● **Problem description**: A line containing "def exec (i" appears in the material below. Return exactly every line from the first through that one, and only those.

● **Provided information**:
-- ==== Sys2Proof/Machine/Dispatch.lean ====
section
/-! DEFINITION. One arm per constructor of Instr: the direct call of its meaning. -/

namespace Sys2Proof.Machine

def exec (i : Instr) (s : State) : Host.Outcome State Fault Refusal :=
  match i with
  | .crc32R32Rm8 lock dst src => Sys2Proof.Machine.execCrc32R32Rm8 lock dst src s
  | .crc32R32Rm8Rex lock dst src => Sys2Proof.Machine.execCrc32R32Rm8Rex lock dst src s
  | .crc32R32Rm16 lock dst src => Sys2Proof.Machine.execCrc32R32Rm16 lock dst src s
  | .crc32R32Rm32 lock dst src => Sys2Proof.Machine.execCrc32R32Rm32 lock dst src s
  | .crc32R64Rm8 lock dst src => Sys2Proof.Machine.execCrc32R64Rm8 lock dst src s
  | .crc32R64Rm64 lock dst src => Sys2Proof.Machine.execCrc32R64Rm64 lock dst src s
  | .crc32R32Rm16Rex lock dst src => Sys2Proof.Machine.execCrc32R32Rm16Rex lock dst src s
  | .crc32R32Rm32Rex lock dst src => Sys2Proof.Machine.execCrc32R32Rm32Rex lock dst src s

end Sys2Proof.Machine
end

● **Task result**:
-- ==== Sys2Proof/Machine/Dispatch.lean ====
section
/-! DEFINITION. One arm per constructor of Instr: the direct call of its meaning. -/

namespace Sys2Proof.Machine

def exec (i : Instr) (s : State) : Host.Outcome State Fault Refusal :=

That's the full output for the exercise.